### What the task asks
From the records below, transcribe only the lines running from the one with "def State.core (s" through the one with "def State.updDie (s". Keep both of those end lines.

Stored data entries
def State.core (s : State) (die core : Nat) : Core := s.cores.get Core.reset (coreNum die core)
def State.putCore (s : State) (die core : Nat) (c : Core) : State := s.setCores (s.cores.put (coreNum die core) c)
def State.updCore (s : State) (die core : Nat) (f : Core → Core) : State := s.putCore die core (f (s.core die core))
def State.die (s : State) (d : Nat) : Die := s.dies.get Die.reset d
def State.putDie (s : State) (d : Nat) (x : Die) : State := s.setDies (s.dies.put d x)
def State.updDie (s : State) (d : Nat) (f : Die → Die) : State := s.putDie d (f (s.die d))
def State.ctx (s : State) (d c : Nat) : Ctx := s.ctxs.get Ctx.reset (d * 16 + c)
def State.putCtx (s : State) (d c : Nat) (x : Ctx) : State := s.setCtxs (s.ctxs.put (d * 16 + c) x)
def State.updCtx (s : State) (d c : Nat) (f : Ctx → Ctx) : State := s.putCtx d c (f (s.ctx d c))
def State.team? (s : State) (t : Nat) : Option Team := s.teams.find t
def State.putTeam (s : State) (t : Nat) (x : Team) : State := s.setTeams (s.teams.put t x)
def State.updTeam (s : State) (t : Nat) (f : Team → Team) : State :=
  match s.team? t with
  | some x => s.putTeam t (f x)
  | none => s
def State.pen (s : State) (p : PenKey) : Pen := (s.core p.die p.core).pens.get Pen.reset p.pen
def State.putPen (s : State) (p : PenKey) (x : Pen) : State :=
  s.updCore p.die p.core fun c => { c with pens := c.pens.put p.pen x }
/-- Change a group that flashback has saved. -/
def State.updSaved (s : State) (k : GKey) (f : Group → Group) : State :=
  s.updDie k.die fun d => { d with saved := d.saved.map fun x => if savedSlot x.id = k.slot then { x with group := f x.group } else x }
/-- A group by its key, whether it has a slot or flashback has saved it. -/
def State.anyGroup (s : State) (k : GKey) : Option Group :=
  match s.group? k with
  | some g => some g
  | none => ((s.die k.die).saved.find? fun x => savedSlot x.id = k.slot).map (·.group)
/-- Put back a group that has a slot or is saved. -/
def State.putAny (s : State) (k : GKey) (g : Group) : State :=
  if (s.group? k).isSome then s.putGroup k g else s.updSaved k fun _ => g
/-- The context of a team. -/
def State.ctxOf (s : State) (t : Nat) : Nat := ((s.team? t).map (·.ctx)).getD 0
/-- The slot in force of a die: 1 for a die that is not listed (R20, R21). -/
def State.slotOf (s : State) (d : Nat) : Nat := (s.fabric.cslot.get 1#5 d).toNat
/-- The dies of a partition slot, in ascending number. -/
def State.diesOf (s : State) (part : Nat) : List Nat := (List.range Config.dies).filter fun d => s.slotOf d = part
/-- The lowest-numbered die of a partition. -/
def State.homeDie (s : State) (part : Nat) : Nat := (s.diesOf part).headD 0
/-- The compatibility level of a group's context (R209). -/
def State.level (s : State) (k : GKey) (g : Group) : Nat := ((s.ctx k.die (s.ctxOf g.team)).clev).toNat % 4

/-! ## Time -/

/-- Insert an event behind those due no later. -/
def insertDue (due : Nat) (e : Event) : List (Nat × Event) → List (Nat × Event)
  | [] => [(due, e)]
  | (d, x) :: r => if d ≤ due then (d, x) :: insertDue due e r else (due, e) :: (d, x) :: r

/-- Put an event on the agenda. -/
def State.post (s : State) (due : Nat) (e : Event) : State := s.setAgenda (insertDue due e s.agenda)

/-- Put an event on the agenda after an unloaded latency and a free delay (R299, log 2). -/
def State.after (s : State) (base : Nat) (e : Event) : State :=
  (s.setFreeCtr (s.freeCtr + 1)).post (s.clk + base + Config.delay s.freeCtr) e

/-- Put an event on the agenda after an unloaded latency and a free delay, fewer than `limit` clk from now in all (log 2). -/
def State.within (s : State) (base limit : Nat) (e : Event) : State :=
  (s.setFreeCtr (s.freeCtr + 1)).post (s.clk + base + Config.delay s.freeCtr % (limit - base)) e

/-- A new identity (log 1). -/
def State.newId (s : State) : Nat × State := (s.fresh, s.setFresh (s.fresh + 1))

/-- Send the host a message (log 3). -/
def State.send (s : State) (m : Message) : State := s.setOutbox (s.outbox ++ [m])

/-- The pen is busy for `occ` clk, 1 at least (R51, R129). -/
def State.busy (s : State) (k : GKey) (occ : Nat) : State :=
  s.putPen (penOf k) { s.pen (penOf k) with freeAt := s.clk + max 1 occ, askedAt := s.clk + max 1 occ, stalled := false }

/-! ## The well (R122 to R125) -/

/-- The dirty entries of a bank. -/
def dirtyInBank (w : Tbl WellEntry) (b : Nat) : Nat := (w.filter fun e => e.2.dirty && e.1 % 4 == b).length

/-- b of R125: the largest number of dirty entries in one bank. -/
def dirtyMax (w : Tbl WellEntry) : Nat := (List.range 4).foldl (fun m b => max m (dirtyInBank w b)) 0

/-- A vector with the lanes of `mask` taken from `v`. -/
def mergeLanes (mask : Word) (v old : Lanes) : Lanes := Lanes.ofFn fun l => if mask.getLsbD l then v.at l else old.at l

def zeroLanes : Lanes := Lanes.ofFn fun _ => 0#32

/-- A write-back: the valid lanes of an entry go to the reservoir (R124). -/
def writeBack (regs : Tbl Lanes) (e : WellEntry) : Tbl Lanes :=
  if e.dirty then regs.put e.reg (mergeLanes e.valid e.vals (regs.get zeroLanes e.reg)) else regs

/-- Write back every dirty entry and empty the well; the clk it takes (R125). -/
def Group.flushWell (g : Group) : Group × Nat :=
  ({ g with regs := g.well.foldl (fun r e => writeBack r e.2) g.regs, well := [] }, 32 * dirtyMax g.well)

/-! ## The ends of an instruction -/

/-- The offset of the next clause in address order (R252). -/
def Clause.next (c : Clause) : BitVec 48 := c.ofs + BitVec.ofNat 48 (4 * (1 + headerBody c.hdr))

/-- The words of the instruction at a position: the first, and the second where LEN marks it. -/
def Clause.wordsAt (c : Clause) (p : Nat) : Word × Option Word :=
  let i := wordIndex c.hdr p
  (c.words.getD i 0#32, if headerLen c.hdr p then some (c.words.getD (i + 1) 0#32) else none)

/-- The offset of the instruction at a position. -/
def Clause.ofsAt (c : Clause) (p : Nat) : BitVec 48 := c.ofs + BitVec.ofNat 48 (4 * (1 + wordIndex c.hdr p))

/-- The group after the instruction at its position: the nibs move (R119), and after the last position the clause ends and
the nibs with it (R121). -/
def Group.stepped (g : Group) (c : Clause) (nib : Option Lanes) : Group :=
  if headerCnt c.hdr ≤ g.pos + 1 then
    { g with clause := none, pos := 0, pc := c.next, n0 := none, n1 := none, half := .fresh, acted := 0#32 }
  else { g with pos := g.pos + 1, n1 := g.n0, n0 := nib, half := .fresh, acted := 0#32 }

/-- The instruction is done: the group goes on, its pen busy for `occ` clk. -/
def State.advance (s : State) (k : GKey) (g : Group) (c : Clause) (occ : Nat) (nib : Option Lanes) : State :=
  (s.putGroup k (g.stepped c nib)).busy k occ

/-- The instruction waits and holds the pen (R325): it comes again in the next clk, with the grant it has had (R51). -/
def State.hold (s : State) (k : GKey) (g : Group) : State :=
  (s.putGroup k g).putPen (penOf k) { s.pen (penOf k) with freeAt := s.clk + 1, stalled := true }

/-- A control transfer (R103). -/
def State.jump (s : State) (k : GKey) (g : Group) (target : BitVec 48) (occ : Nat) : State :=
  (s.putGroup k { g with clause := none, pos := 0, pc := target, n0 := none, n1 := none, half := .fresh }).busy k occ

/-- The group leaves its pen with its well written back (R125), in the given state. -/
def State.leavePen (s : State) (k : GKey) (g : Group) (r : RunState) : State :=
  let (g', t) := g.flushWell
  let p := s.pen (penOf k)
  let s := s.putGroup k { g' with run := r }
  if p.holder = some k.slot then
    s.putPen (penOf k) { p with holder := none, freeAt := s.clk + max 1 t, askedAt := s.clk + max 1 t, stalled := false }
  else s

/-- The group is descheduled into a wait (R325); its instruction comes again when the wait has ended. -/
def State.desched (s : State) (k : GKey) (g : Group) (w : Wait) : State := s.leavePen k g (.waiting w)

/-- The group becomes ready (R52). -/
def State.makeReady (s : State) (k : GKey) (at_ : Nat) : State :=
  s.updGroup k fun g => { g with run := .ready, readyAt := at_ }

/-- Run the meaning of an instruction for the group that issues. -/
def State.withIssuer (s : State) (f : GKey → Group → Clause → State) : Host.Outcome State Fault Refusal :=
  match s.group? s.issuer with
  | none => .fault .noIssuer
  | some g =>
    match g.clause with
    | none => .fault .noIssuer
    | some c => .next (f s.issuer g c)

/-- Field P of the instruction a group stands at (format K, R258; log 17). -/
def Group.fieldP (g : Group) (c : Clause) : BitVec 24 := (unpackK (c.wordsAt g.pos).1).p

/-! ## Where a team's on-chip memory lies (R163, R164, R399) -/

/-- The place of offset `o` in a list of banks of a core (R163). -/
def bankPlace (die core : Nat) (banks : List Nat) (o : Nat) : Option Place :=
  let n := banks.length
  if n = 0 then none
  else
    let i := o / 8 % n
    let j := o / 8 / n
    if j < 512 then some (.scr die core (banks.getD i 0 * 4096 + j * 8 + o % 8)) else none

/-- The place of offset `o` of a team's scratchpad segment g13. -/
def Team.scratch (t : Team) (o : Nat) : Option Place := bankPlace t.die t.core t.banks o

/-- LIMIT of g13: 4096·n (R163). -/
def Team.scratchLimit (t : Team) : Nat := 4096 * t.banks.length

==

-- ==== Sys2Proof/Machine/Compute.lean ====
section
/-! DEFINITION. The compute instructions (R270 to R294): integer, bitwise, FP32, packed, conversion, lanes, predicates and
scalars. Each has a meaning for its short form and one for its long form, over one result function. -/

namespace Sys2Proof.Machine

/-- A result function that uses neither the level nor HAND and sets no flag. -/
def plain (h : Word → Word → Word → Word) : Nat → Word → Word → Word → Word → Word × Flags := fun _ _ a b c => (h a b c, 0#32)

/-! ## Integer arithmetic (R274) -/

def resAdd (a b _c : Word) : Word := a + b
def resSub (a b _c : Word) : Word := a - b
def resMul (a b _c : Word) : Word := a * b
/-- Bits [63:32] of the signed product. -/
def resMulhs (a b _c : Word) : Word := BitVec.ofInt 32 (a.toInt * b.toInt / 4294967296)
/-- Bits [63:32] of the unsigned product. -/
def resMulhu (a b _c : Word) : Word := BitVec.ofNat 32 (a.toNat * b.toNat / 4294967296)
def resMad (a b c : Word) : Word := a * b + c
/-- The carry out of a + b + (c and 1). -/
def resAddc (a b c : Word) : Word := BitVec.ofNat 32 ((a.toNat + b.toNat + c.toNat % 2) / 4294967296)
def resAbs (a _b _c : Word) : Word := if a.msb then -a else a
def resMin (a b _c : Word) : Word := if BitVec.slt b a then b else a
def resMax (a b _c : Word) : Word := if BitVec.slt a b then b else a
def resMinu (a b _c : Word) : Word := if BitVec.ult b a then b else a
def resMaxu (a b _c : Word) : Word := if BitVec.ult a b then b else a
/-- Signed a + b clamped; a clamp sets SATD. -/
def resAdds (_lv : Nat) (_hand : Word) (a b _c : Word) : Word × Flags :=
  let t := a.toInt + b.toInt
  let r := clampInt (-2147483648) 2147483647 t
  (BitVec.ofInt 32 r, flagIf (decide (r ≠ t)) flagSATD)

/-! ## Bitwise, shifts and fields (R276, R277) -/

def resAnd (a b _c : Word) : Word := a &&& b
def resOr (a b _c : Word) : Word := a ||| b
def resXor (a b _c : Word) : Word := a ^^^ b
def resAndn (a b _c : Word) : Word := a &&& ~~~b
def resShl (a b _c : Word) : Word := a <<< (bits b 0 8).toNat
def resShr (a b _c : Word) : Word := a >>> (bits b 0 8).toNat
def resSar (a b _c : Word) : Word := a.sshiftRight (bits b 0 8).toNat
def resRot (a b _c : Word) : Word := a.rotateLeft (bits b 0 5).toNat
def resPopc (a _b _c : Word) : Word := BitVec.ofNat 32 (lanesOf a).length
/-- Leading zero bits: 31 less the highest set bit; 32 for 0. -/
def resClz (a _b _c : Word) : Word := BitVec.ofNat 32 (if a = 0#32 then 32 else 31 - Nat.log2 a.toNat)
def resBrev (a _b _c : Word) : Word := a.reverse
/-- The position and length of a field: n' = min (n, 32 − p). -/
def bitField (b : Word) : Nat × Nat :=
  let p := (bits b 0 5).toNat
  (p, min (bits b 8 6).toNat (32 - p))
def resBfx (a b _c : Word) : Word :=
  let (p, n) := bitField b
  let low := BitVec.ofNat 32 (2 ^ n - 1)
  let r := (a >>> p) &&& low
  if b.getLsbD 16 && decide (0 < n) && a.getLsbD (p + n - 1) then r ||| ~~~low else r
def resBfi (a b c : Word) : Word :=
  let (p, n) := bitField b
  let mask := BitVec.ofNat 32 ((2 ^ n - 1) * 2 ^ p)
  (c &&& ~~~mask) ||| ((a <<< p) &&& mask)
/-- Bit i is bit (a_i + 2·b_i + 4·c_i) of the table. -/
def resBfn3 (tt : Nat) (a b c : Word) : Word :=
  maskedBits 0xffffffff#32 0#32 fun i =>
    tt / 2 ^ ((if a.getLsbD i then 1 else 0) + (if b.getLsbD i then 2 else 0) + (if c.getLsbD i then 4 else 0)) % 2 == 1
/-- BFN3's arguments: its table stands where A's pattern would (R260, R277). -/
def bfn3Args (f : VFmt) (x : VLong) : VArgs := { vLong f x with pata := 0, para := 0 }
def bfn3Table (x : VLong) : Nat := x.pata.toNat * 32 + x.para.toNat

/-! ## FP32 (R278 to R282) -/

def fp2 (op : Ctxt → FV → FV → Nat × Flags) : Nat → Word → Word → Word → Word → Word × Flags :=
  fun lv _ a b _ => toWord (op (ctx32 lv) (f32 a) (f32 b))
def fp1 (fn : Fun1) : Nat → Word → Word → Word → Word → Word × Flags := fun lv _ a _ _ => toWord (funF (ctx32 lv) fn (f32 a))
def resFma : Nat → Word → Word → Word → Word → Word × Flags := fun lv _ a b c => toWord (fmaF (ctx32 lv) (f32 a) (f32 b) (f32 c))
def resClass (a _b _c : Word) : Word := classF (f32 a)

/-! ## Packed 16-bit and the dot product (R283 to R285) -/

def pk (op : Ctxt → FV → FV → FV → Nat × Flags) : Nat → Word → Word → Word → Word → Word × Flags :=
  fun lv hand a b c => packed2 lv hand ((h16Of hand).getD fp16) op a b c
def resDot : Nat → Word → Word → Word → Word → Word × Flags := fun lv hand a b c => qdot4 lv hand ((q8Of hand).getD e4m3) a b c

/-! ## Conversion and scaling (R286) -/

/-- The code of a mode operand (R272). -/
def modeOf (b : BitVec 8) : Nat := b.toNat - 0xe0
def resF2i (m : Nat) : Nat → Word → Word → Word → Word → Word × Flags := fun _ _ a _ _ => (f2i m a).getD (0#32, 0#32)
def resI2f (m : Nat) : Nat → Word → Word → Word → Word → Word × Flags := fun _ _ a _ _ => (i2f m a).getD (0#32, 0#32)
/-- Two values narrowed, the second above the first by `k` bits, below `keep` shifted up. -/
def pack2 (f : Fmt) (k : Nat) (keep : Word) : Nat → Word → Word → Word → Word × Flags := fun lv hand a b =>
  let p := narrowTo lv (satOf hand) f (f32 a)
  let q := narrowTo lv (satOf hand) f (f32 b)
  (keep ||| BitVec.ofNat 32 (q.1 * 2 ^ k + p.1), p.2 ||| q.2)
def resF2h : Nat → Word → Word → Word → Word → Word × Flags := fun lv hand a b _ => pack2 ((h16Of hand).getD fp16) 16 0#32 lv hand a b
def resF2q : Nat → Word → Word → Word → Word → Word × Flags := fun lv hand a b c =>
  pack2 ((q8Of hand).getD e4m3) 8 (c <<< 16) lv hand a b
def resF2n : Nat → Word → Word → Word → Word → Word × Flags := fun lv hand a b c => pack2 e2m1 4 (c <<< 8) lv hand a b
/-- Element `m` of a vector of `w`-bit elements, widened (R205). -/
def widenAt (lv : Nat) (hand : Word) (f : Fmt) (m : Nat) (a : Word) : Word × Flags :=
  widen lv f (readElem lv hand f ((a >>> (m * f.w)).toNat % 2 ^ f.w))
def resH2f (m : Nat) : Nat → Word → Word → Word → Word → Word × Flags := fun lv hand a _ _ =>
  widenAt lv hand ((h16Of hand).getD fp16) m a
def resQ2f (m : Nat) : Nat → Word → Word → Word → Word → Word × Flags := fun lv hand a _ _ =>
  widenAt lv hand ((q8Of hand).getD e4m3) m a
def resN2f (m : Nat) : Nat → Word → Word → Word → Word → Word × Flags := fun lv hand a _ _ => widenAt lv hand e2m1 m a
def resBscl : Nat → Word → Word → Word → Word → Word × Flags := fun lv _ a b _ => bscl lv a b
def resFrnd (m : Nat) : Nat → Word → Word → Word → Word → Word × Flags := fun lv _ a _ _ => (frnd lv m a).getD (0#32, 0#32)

### Exercise output
def State.core (s : State) (die core : Nat) : Core := s.cores.get Core.reset (coreNum die core)
def State.putCore (s : State) (die core : Nat) (c : Core) : State := s.setCores (s.cores.put (coreNum die core) c)
def State.updCore (s : State) (die core : Nat) (f : Core → Core) : State := s.putCore die core (f (s.core die core))
def State.die (s : State) (d : Nat) : Die := s.dies.get Die.reset d
def State.putDie (s : State) (d : Nat) (x : Die) : State := s.setDies (s.dies.put d x)
def State.updDie (s : State) (d : Nat) (f : Die → Die) : State := s.putDie d (f (s.die d))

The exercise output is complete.